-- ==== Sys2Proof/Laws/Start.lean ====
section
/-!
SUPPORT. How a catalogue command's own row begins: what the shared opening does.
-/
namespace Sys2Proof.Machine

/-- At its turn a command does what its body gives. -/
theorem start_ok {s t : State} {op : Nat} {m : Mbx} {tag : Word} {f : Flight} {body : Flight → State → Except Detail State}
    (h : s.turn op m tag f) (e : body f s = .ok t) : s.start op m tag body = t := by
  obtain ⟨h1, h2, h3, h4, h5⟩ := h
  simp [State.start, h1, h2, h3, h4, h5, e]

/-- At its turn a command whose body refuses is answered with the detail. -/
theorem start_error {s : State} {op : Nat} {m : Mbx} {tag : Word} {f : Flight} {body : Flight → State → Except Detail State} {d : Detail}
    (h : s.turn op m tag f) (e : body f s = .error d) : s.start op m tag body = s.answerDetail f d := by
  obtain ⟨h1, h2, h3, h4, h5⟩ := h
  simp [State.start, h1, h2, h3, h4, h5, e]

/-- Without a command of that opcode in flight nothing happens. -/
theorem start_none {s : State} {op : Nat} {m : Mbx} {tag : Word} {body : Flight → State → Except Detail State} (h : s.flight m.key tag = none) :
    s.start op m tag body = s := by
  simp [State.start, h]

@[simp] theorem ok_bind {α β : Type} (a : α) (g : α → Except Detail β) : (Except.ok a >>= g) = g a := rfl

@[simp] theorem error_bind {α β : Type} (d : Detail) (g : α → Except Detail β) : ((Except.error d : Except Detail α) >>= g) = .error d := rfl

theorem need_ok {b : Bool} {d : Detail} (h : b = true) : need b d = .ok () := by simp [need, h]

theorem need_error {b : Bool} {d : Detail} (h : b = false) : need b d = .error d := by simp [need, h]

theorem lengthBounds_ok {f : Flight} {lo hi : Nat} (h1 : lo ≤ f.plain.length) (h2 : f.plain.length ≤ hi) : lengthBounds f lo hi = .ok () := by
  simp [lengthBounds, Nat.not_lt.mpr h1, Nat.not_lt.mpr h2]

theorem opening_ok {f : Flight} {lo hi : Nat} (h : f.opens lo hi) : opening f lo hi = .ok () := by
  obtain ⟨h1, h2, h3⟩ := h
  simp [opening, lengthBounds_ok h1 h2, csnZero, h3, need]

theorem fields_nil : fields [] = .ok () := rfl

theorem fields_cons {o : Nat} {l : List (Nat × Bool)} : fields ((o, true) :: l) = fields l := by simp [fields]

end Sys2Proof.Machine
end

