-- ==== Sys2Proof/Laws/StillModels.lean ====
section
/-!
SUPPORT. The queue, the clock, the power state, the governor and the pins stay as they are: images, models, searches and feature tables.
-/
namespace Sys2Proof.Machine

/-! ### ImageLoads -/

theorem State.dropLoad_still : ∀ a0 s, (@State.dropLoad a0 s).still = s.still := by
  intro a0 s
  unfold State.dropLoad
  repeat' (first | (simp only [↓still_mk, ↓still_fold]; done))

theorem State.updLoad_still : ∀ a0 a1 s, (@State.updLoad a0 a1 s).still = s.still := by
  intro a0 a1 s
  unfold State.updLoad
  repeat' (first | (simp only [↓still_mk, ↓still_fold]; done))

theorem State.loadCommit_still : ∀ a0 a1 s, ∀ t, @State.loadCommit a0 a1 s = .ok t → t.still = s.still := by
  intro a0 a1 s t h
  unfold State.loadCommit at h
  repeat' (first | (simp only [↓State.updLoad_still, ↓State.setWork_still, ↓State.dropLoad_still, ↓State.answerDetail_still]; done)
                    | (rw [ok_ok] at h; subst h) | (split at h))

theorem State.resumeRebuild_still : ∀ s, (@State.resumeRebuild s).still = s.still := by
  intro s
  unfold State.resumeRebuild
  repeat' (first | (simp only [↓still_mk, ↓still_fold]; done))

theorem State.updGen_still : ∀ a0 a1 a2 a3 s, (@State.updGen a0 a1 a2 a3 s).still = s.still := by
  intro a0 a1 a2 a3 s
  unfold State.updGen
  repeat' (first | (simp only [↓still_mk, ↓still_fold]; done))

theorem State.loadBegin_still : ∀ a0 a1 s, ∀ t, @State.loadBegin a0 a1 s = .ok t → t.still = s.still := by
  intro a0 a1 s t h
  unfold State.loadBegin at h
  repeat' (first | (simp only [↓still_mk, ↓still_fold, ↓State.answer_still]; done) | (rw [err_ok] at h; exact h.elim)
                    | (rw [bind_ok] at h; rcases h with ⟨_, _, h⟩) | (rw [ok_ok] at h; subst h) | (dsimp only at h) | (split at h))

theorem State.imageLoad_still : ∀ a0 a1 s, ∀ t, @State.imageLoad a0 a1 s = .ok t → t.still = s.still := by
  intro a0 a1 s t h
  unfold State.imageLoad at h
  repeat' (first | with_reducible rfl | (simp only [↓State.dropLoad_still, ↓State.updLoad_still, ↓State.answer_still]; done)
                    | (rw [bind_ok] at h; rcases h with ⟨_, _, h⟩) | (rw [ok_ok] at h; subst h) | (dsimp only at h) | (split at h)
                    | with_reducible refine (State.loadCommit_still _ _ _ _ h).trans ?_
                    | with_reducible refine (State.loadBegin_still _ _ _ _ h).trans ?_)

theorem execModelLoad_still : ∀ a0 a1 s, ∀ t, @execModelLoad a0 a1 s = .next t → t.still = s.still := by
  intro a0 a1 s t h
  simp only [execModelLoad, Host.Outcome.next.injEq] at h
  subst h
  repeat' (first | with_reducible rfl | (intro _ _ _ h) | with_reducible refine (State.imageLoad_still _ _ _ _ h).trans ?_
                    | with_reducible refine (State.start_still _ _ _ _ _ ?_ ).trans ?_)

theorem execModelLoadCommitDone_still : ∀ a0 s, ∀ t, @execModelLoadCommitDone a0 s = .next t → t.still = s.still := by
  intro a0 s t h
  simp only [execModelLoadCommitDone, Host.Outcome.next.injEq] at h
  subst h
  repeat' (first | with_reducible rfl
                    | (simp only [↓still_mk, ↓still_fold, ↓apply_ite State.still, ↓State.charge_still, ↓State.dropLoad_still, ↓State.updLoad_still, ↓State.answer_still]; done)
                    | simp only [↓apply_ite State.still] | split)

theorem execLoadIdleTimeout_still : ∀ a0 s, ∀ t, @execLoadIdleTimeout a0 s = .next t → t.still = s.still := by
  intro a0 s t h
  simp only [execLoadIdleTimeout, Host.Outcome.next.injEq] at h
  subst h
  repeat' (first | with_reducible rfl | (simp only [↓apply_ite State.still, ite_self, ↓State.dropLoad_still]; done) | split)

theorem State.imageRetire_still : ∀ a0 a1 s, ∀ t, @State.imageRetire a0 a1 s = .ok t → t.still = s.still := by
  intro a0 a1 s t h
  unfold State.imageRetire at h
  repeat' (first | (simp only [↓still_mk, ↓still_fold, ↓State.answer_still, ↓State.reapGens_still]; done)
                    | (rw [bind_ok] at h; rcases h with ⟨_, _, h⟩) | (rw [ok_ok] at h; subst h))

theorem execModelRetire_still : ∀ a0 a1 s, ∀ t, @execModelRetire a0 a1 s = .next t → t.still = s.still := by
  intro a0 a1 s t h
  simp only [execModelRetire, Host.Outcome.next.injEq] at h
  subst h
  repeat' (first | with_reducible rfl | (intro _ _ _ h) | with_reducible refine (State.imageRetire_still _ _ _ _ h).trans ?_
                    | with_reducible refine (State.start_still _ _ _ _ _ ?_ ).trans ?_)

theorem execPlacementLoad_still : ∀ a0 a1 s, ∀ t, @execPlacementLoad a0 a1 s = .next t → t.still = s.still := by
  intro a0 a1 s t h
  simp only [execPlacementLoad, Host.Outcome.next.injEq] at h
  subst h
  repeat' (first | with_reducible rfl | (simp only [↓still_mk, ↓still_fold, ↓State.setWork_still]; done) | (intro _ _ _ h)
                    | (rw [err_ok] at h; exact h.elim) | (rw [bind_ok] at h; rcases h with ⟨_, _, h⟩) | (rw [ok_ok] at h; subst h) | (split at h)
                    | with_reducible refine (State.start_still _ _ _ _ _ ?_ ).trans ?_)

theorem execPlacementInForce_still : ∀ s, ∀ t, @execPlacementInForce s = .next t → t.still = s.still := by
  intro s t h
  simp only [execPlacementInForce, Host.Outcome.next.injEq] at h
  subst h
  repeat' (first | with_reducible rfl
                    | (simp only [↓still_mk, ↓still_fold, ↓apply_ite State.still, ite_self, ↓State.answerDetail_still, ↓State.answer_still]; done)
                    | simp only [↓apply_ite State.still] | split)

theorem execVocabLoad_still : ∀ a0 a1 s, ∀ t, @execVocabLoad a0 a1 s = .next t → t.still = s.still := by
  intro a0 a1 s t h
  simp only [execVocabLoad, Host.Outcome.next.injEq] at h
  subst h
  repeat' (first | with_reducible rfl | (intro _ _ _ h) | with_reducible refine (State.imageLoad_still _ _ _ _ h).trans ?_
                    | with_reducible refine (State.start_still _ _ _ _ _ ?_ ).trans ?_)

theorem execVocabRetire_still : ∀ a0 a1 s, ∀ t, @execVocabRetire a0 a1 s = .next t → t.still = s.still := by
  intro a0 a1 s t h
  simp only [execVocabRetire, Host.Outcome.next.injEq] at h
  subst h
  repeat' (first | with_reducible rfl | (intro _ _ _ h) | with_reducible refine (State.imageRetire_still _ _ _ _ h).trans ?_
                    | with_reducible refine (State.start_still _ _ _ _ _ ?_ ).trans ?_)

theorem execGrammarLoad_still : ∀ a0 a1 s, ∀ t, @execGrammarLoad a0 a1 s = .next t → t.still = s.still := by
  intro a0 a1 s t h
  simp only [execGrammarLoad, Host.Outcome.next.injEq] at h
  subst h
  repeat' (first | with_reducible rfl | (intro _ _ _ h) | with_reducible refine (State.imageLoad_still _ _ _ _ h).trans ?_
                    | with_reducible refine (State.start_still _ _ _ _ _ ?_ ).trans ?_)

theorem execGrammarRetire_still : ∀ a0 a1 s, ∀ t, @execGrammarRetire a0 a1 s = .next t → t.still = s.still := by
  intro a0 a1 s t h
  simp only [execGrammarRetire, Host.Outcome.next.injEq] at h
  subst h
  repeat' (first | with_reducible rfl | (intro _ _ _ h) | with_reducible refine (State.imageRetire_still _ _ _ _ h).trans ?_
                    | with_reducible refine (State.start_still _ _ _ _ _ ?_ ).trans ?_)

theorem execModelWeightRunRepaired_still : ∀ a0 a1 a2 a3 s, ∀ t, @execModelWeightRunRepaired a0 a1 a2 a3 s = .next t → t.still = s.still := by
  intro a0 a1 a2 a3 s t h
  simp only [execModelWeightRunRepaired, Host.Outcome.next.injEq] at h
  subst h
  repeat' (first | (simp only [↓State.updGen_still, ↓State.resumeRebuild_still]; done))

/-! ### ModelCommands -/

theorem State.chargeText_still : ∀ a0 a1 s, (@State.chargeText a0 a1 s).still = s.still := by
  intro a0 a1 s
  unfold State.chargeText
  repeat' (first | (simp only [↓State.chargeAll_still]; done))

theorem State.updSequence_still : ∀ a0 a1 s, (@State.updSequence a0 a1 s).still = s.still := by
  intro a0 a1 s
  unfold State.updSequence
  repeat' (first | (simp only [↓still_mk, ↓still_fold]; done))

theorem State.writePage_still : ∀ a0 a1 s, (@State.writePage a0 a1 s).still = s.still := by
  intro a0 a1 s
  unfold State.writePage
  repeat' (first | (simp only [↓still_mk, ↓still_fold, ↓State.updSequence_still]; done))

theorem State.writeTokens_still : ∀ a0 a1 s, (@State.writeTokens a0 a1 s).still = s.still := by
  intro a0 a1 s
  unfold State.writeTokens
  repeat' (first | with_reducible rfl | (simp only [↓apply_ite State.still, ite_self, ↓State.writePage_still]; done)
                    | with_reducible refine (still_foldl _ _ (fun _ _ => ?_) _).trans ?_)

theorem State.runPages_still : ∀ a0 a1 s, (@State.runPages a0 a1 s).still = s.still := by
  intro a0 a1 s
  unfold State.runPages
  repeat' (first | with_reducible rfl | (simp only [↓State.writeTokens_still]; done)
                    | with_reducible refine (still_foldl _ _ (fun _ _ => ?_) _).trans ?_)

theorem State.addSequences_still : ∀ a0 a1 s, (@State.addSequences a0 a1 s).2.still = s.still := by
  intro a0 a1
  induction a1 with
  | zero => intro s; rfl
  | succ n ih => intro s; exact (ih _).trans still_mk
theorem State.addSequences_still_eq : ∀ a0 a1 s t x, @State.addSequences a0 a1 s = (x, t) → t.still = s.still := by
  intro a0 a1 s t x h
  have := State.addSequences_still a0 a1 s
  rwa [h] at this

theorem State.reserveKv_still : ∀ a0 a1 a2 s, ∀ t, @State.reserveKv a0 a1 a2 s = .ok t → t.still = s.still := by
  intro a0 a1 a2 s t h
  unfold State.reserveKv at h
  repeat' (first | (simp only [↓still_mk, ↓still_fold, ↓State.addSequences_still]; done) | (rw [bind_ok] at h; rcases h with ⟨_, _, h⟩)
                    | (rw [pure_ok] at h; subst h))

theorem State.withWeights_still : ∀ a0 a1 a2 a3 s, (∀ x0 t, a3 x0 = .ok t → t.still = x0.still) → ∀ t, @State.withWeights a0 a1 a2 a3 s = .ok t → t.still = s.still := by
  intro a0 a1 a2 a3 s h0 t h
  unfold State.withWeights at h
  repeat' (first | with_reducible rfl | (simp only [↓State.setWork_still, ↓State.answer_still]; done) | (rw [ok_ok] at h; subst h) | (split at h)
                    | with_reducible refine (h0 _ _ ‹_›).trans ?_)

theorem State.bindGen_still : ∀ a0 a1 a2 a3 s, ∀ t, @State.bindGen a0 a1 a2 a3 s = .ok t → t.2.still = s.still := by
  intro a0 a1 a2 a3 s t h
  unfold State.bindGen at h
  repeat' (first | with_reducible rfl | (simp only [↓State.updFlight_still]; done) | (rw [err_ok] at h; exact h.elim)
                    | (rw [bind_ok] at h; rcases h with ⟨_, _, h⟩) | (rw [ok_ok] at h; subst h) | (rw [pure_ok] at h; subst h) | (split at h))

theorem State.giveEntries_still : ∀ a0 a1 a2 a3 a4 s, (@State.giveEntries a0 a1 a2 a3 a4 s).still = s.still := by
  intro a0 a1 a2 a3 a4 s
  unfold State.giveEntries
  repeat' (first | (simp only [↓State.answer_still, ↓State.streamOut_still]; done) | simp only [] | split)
*-*-*
_About this exercise_
Where a line in the records above includes the string "execModelLoadCommitDone", show it.

_Task solution_
theorem execModelLoadCommitDone_still : ∀ a0 s, ∀ t, @execModelLoadCommitDone a0 s = .next t → t.still = s.still := by
  simp only [execModelLoadCommitDone, Host.Outcome.next.injEq] at h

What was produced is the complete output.